Netflix's New Coen Brothers Movie Ends on a Dark, Disturbing Note

The movies of Joel and Ethan Coen inspire an almost fanatical urge among film fans to start arguing. Earlier this year, comedian Paul Rust did an emoji ranking of the Coens that ignited a Twitter battle over whether No Country for Old Men, The Big Lebowski, or Fargo is their best. Every so often someone will make a controversial case for, say, Intolerable Cruelty.
The Ballad of Buster Scruggs, their new film, which arrived on Netflix on November 16, offers the opportunity to argue on a micro level. It's an anthology film made up of six stories that don't intersect, though they're all Westerns and are all, in some way or another, about death. As for their quality: Your mileage may vary. Scruggs is sure to provoke years of debates. Which segment is the best? Maybe it's the opener, a goofy musical starring Tim Blake Nelson as Buster Scruggs himself, a country crooner/cocky sharpshooter. Or perhaps you like -- as I do -- the pitch-black "Meal Ticket," with Liam Neeson as a ruthless peddler who makes his living trotting out an orator with no arms and legs (Harry Melling, a.k.a. Dudley from the Harry Potter movies).
Then again, you might respond best to the longest entry, "The Gal Who Got Rattled," which mixes romance and perverse tragedy on the Oregon trail. A popular choice (based on conversations I've had) has been "All Gold Canyon," with Tom Waits as an ornery but determined miner. That's the only one in which the hero survives.

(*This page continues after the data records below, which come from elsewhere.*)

-- ==== Sys2Proof/Machine/NextState.lean ====
section
/-! DEFINITION. The complete next-state function of R109, written out register by register as the spec
prints it and independently of the commands' meanings, so that the two can be compared. -/

namespace Sys2Proof.Machine

/-- Whether this cycle consumes a byte, `InFire` of R109's own text. -/
def r109InFire (s : State) : Bool := civInValid s.civ && (!s.ov || civOutReady s.civ)

/-- Whether this cycle's byte fills a window of seven and makes a frame, `hit` of R109's own text. -/
def r109Hit (s : State) : Bool :=
  r109InFire s && s.cnt == 7#3 && frameValid (candidate8 s)

/-- R109: the registers after the edge of the cycle `s`, a vector on its ports. -/
def nextState (s : State) : State :=
  if civRst s.civ then
    { s with cnt := State.reset.cnt, ov := false, win := State.reset.win, fr := State.reset.fr }
  else
    { s with
      cnt :=
        if r109InFire s then
          if s.cnt.toNat < 7 then s.cnt + 1#3 else if r109Hit s then 0#3 else 7#3
        else s.cnt
      win :=
        if r109InFire s then
          if s.cnt.toNat < 7 then s.win.setIfInBounds s.cnt.toNat (inData s)
          else if r109Hit s then s.win
          else #v[s.win[1], s.win[2], s.win[3], s.win[4], s.win[5], s.win[6], inData s]
        else s.win
      fr := if r109Hit s then candidate8 s else s.fr
      ov := r109Hit s || (s.ov && !civOutReady s.civ) }

end Sys2Proof.Machine
end

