-- ==== Sys2Proof/Machine/Ports.lean ====
section
/-! DEFINITION. All output ports of ESYNC (R22 to R26), read in one cycle. Reading them changes nothing
(R57). -/

namespace Sys2Proof.Machine

/-- `out_frame = {fr[0], …, fr[7]}` (R23, R53). -/
def outFrame (s : State) : FrameWord := packFrame s.fr

/-- The decoder output ports (R24), functions of `fr` alone. -/
structure Reading where
  decDev : BitVec 16
  decMant : BitVec 16
  decExp : BitVec 8
  curExp : BitVec 9
  powMant : BitVec 24
  curF64 : BitVec 64
  powF64 : BitVec 64
  deriving DecidableEq, Repr

/-- The Reading of eight bytes (R156: it does not validate them again). -/
def readingOf (w : Frame) : Reading where
  decDev := decDev w
  decMant := decMant w
  decExp := decExp w
  curExp := curExp w
  powMant := powMant w
  curF64 := curF64 w
  powF64 := powF64 w

/-- The diagnostic output ports (R25). -/
structure Diagnostics where
  dbgByteValid : Bool
  dbgByte : Byte
  dbgEvalValid : Bool
  dbgSum : Byte
  deriving DecidableEq, Repr

/-- Every output port (R26). -/
structure Outputs where
  inReady : Bool
  outValid : Bool
  outFrame : FrameWord
  reading : Reading
  diagnostics : Diagnostics
  deriving DecidableEq, Repr

/-- The output ports in a cycle of a block built with DIAG = `diag` (R22 to R26). -/
def outputsOf (diag : Bool) (s : State) : Outputs where
  inReady := inReady s
  outValid := outValid s
  outFrame := outFrame s
  reading := readingOf s.fr
  diagnostics :=
    { dbgByteValid := dbgByteValid diag s
      dbgByte := dbgByte diag s
      dbgEvalValid := dbgEvalValid diag s
      dbgSum := dbgSum diag s }

/-- The output ports of the block as built (R8). -/
def outputs (s : State) : Outputs := outputsOf Config.diag s

end Sys2Proof.Machine
end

The format presents some confusion. This is on Netflix, and it's episodic, but it's not a TV show? Yes, that's right. Though initially there were whispers that the Coens were working on a series for the streaming service, they now maintain it was always a little more confusing than that.
These mini-sagas are about American myth-making -- good and bad -- and how bleak the project can be, with the connective conceit that they're all purportedly from a book of short stories titled The Ballad of Buster Scruggs: And Other Tales of the American Frontier. Each chapter begins with a color plate, illustrating a scene that's to come. If that sounds like pastiche, well, it is. Scruggs riffs on traditions, starting in winking fashion before growing steadily more grim. It also means that the Coens engage in some tropes without refuting them. All Native American characters are one-dimensional, scalping savages, faceless extras in a white man or woman's story. It's an unfortunate distraction, especially in something as elegiac as "The Gal Who Got Rattled," about a young woman (Zoe Kazan) who gains a modicum of independence only to be felled by her own fear.

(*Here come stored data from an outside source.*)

-- ==== Sys2Proof/Proofs/OutFrame.lean ====
section
/-! PROOFS. The port `out_frame`: its byte lanes and its value as a number (R53). -/

namespace Sys2Proof.Proofs.OutFrame

open Sys2Proof Sys2Proof.Machine

/-- One byte appended below a value is one step of the big-endian reading. -/
theorem toNat_append_byte {n : Nat} (a : BitVec n) (b : Byte) :
    (a ++ b).toNat = a.toNat * 256 + b.toNat := by
  have hb : b.toNat < 2 ^ 8 := b.isLt
  rw [BitVec.toNat_append, ← Nat.shiftLeft_add_eq_or_of_lt hb, Nat.shiftLeft_eq]

/-- Byte 0 is the most significant: a packed frame is read by Horner's rule from byte 0 on (R53). -/
theorem packFrame_toNat (w : Frame) :
    (packFrame w).toNat = w.toList.foldl (fun n b => n * 256 + b.toNat) 0 := by
  rw [frame_toList]
  simp only [packFrame, toNat_append_byte, List.foldl_cons, List.foldl_nil, Nat.zero_mul,
    Nat.zero_add]

/-- Settles O28: the lanes and the unpacking are the two laws of `packFrame` about them, the value is
`packFrame_toNat`, each at the frame register. -/
theorem outFrameLanes : Obligations.OutFrameLanes := by
  intro s
  refine ⟨fun k hk => ?lane, ?value, ?unpacked⟩
  case lane => exact frameByte_packFrame s.fr k hk
  case value => exact packFrame_toNat s.fr
  case unpacked => exact unpackFrame_packFrame s.fr

end Sys2Proof.Proofs.OutFrame
end

/-! PROOFS. The synchronizer (40_synchronizer R109 to R119): what each cycle command and each
micro-operation does to the registers, and what an observer at the ports records beside it. -/

namespace Sys2Proof.Proofs.Synchronizer

open Sys2Proof Sys2Proof.Machine

/-! ### The control bits of a vector and the canonical vectors of R78 -/

theorem civRst_eq_control (v : Civ) : civRst v = (v.extractLsb' 8 3).getLsbD 2 := by
  simp [civRst]

theorem civInValid_eq_control (v : Civ) : civInValid v = (v.extractLsb' 8 3).getLsbD 1 := by
  simp [civInValid]

theorem civOutReady_eq_control (v : Civ) : civOutReady v = (v.extractLsb' 8 3).getLsbD 0 := by
  simp [civOutReady]

theorem nop_controls {v : Civ} (h : v.extractLsb' 8 3 = 0b000#3) :
    civRst v = false ∧ civInValid v = false ∧ civOutReady v = false := by
  rw [civRst_eq_control, civInValid_eq_control, civOutReady_eq_control, h]
  decide

theorem pop_controls {v : Civ} (h : v.extractLsb' 8 3 = 0b001#3) :
    civRst v = false ∧ civInValid v = false ∧ civOutReady v = true := by
  rw [civRst_eq_control, civInValid_eq_control, civOutReady_eq_control, h]
  decide

/-- The canonical PUSH word is the vector of R78. -/
theorem push_word_eq_pushVector (b : Byte) : 0x200#11 ||| b.zeroExtend 11 = pushVector b := by
  revert b; decide

/-- The canonical PUSHPOP word is the vector of R78. -/
theorem pushpop_word_eq_pushpopVector (b : Byte) :
    0x300#11 ||| b.zeroExtend 11 = pushpopVector b := by
  revert b; decide

/-! ### The signals of a cycle -/

@[simp] theorem deliver_self (s : State) : deliver s.ov s = s := rfl

theorem deliver_false_of_not_held {s : State} (h : s.ov = false) : deliver false s = s := by
  rw [← h, deliver_self]

@[simp] theorem resetBlock_resetBlock (s : State) : resetBlock (resetBlock s) = resetBlock s := rfl

theorem present_of_civ {s : State} {v : Civ} (h : s.civ = v) : present v s = s := by
  subst h; rfl

theorem outFire_present (v : Civ) (s : State) :
    outFire (present v s) = (s.ov && civOutReady v) := rfl

/-- R106 in a cycle with `rst = 0`. -/
theorem inReady_present {v : Civ} (h : civRst v = false) (s : State) :
    inReady (present v s) = (!s.ov || civOutReady v) := by
  simp [inReady, h]

theorem full_eq_true {s : State} : full s = true ↔ s.cnt = 7#3 := by
  simp [full]

theorem full_eq_false {s : State} : full s = false ↔ s.cnt ≠ 7#3 := by
  simp [full]

/-- Where no byte is offered, none is accepted (R12). -/
theorem inFire_of_not_inValid {s : State} (h : civInValid s.civ = false) : inFire s = false := by
  simp [inFire, h]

During a post-screening Q&A after the New York Film Festival Premiere, Ethan explained that they weren't consciously thinking about about the themes of mortality until they were writing the final segment, "The Mortal Remains," the last one to be written before filming. (The first was composed 25 years ago. They're just two morbid dudes.)
"We thought: This character dies in this story, that one dies in that story," the director said. "Maybe in this one they are all dead?"
"The Mortal Remains" strays from the straightforward parable format of the other entries, and though it's not the only part of Buster Scruggs to deal in fantasy, it's the most elusive. It begins with an unlikely group of travelers in a stagecoach: A pious, snotty woman (Tyne Daly); a libidinous trapper (Chelcie Ross); and a gambling Frenchman (Saul Rubinek). Facing them are a dapper Irishman (Brendan Gleeson) and Englishman (Jonjo O'Neill). As the passengers share their histories on the way to a place known as Fort Morgan, their conversation becomes about the nature of humanity. As the sun sets, the coach is shrouded in an ominous dark blue that brings with it an unmistakable sense of dread.
Eventually, the Irishman and the Englishman reveal their mission: They're "reapers" or "harvesters of souls." The passengers take this to mean "bounty hunters," but clearly their duty is more metaphysical than that. The coachman, shrouded in black, doesn't stop -- that is, until he gets to their lodging for the night. It's at a midpoint; purgatory, if you will.
The eternal chilliness of that ending pairs curiously with the first installment, where the cocky Buster meets his end at the hands of an upstart sharpshooter and gains literal angel wings, singing his way to heaven. (Another parallel between those two: A Frenchman. There's a similar looking one played by David Krumholtz at the saloon card table with Buster, and the Coens reportedly said in a Q&A they wanted to cast the same actor for both parts.) Ultimately, The Ballad of Buster Scruggs delivers no overarching theory about what happens when we die, but it's certain that we all do, and it often ain't pretty.
Sure, it's something of a cop-out to argue that vague agnosticism is the film's guiding principle, but it is difficult to discuss Buster Scruggs in concise fashion. All the bits have merits, and most have some nagging flaws -- the presence of James Franco is unfortunate, for instance. But while you may be tempted to jump ahead or skip around, the way you might for a season of, say, Black Mirror, don't. Let the Coens take you on funny, yet incredibly depressing, journey through a vicious land.